The schema_drift parameter controls this behavior:
Mode |
Behavior |
|---|---|
|
Raise |
|
Log a warning and drop unexpected fields; write remaining known fields |
import transmog as tm
# Drop unexpected fields instead of raising
tm.flatten_stream(data, "output/", name="events", output_format="csv", schema_drift="drop")
Note
An "extend" mode (rewriting headers to add new columns) is not supported.
Streaming CSV headers are already emitted to the destination and cannot be
rewritten for arbitrary outputs (stdout, binary streams, pipes).
Parquet Output¶
result = tm.flatten(data, name="products")
result.save("output.parquet")
# Compression options
result.save("output.parquet", compression="snappy") # Default
result.save("output.parquet", compression="gzip")
result.save("output.parquet", compression="brotli")
result.save("output.parquet", compression=None)
ORC Output¶
result = tm.flatten(data, name="products")
result.save("output.orc")
# Compression options
result.save("output.orc", compression="zstd") # Default
result.save("output.orc", compression="snappy")
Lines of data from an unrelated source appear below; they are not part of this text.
-- ==== Sys2Proof/Machine/HostProgram.lean ====
section
/-! DEFINITION. Host programs (30_encoding.md R104): the lines of the notation, its pseudo-instructions, and the source's
calls, as the lists of host events they expand to. A line that names no register or window word, or a command with an
operand outside its field, is refused (R100; log entry 19). -/

namespace Sys2Proof.Machine

/-- The offset of a register or of a window word `FRAME+4k`, `USERBUF+4k`, `k` in 0..7 (20_memory.md R60, R61); `none` for
anything the notation has no name for. -/
def hostOffset (r : HostReg) : Option (BitVec 8) :=
  match r with
  | .cmd => some 0x00
  | .opa => some 0x04
  | .opb => some 0x08
  | .opc => some 0x0C
  | .poly => some 0x10
  | .cfg => some 0x14
  | .status => some 0x18
  | .result => some 0x1C
  | .flenr => some 0x20
  | .frame k => if k < 8 then some (BitVec.ofNat 8 (0x80 + 4 * k)) else none
  | .userBuf k => if k < 8 then some (BitVec.ofNat 8 (0xC0 + 4 * k)) else none
  | .reserved => none

/-- A line of a host program (30_encoding.md R104): the four basic lines, then the pseudo-instructions. -/
inductive HostLine where
  /-- `WR reg, v` -/
  | wr (reg : HostReg) (v : Word)
  /-- `RD reg`, or `RD reg -> v` with the expected value. -/
  | rd (reg : HostReg) (expected : Option Word)
  /-- `CMD <command>` -/
  | cmd (i : Instr)
  /-- `CMD w` with the word itself, legal or not, as program P5 writes `CMD 0x00000000` (95_test_vectors.md). DEDUCED: R104
  has only `CMD <command>`, and no rule says that CMD takes a raw word (log entry 20). -/
  | cmdWord (w : Word)
  /-- `WAIT` -/
  | wait
  /-- `DO <command>` -/
  | run (i : Instr)
  /-- `NEWFRAME var, bch` with `var` one of the three variants. DESIGN CHOICE: R104 gives `var` no range, and the line has no
  form for `var = 3`; a host writes that CFG value with `WR CFG` (log entry 21). -/
  | newFrame (variant : Variant) (bch : Bool)
  /-- `CRC16 ptr, L` -/
  | crc16 (ptr : Nat) (L : Word)
  /-- `BCH32 ptr, L` -/
  | bch32 (ptr : Nat) (L : Word)
  /-- `FCS32 ptr, L` -/
  | fcs32 (ptr : Nat) (L : Word)
  deriving DecidableEq, Repr

/-- What a line expands to: its host accesses in order, or `none` where the tool refuses it. -/
abbrev Expansion := Option (List HostEvent)

/-- One expansion after the other; refused where either is. -/
def andThen (a b : Expansion) : Expansion :=
  match a, b with
  | some x, some y => some (x ++ y)
  | none, _ => none
  | some _, none => none

/-- `WR reg, v` as a host access. -/
def wrEvents (reg : HostReg) (v : Word) : Expansion := (hostOffset reg).map fun offset => [.write offset 32 v]

/-- `RD reg` as a host access. -/
def rdEvents (reg : HostReg) : Expansion := (hostOffset reg).map fun offset => [.read offset 32]

/-- `CMD <command>`: `WR CMD, <word of the command>`, the word as the checked encoder gives it (30_encoding.md R100). -/
def cmdEvents (i : Instr) : Expansion := (encodeChecked i).bind fun w => wrEvents .cmd w

/-- `DO <command>`: `CMD <command>` then `WAIT`. -/
def runEvents (i : Instr) : Expansion := andThen (cmdEvents i) (some [.waitReady])

/-- The CFG word of `NEWFRAME var, bch`: `(bch << 3) OR (var << 1) OR 1` (30_encoding.md R104), for the
three variants only (DESIGN CHOICE, log entry 21). -/
def newFrameCfg (variant : Variant) (bch : Bool) : Word :=
  BitVec.ofNat 32 (8 * bch.toNat + 2 * variantCode variant + 1)

/-- `WR POLY, poly`; `WR OPA, L`; `DO <CALC>`: the three checksum pseudo-instructions. -/
def calcEvents (poly L : Word) (i : Instr) : Expansion :=
  andThen (wrEvents .poly poly) (andThen (wrEvents .opa L) (runEvents i))

/-- The expansion of a line into host accesses (30_encoding.md R104, both tables). -/
def expandLine (line : HostLine) : Expansion :=
  match line with
  | .wr reg v => wrEvents reg v
  | .rd reg _ => rdEvents reg
  | .cmd i => cmdEvents i
  | .cmdWord w => wrEvents .cmd w
  | .wait => some [.waitReady]
  | .run i => runEvents i
  | .newFrame variant bch => andThen (wrEvents .cfg (newFrameCfg variant bch)) (runEvents .clean)
  | .crc16 ptr L => calcEvents 0x00001021 L (.calc16 ptr)
  | .bch32 ptr L => calcEvents 0xEE5B42FD L (.calc32 ptr)
  | .fcs32 ptr L => calcEvents 0x04C11DB7 L (.calc32 ptr)

/-- The accesses of a host program (30_encoding.md R104), refused where a line is. -/
def expandProgram : List HostLine → Expansion
  | [] => some []
  | line :: rest => andThen (expandLine line) (expandProgram rest)

/-- The values the `RD` lines of a program expect, in order; `none` for a line that names no value. -/
def expectedReads (lines : List HostLine) : List (Option Word) :=
  lines.flatMap fun line =>
    match line with
    | .rd _ expected => [expected]
    | .wr _ _ | .cmd _ | .cmdWord _ | .wait | .run _ | .newFrame _ _ | .crc16 _ _ | .bch32 _ _ | .fcs32 _ _ => []

/-- Values read agree with the values expected: as many, and each the one named. -/
def readsAgree : List (Option Word) → List Word → Bool
  | [], [] => true
  | [], _ :: _ => false
  | _ :: _, [] => false
  | e :: es, w :: ws => (e == none || e == some w) && readsAgree es ws

/-- The run of a program that began with nothing read has returned the values its `-> v` name (30_encoding.md R104). -/
def programAgrees (lines : List HostLine) (s : State) : Bool := readsAgree (expectedReads lines) s.reads.reverse

/-- The source's calls (30_encoding.md R104, last paragraph); a null frame handle is a CFG write with bit 0 clear. -/
inductive SourceCall where
  | setBit (v : Word) (p : Nat)
  | setValue (v : Word) (p w : Nat)
  | calc16 (ptr : Nat) (L : Word) (poly : Nat)
  | calc32 (ptr : Nat) (L : Word) (poly : Nat)
  | setCrc16 (position : Nat)
  | setCrc16AndBch32 (bchPosition : Nat)
  | nullHandle (cfg : Word)
  deriving DecidableEq, Repr

/-- The host lines a source call maps to (30_encoding.md R104, last paragraph); an operand outside its field is refused
when they are expanded. -/
def callLines (call : SourceCall) : List HostLine :=
  match call with
  | .setBit v p => [.wr .opa v, .run (.setBit p)]
  | .setValue v p w => [.wr .opa v, .run (if w = 32 then .setValue32 p else .setValue p w)]
  | .calc16 ptr L poly => [.wr .poly (BitVec.ofNat 32 (poly % 2 ^ 16)), .wr .opa L, .run (.calc16 ptr)]
  | .calc32 ptr L poly => [.wr .poly (BitVec.ofNat 32 (poly % 2 ^ 32)), .wr .opa L, .run (.calc32 ptr)]
  | .setCrc16 position => [.run (.setCrc16 position)]
  | .setCrc16AndBch32 bchPosition => [.run (.setCrc16Bch32 bchPosition)]
  | .nullHandle cfg => [.wr .cfg (cfg &&& ~~~1)]

/-- The host accesses of a source call, refused where an operand does not fit its field. -/
def callEvents (call : SourceCall) : Expansion := expandProgram (callLines call)

end Sys2Proof.Machine
end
result.save("output.orc", compression="lz4")
result.save("output.orc", compression="zlib")
Avro Output¶
result = tm.flatten(data, name="products")
result.save("output.avro")
# Compression options (codec parameter)
result.save("output.avro", codec="snappy") # Default (via cramjam)
result.save("output.avro", codec="deflate") # Built-in compression
result.save("output.avro", codec="null") # No compression
result.save("output.avro", codec="bzip2") # Via cramjam
result.save("output.avro", codec="xz") # Via cramjam
# Additional codecs (require separate package installations):
# codec="zstandard" # Requires: pip install zstandard
# codec="lz4" # Requires: pip install lz4
# Advanced: customize sync interval (bytes between sync markers)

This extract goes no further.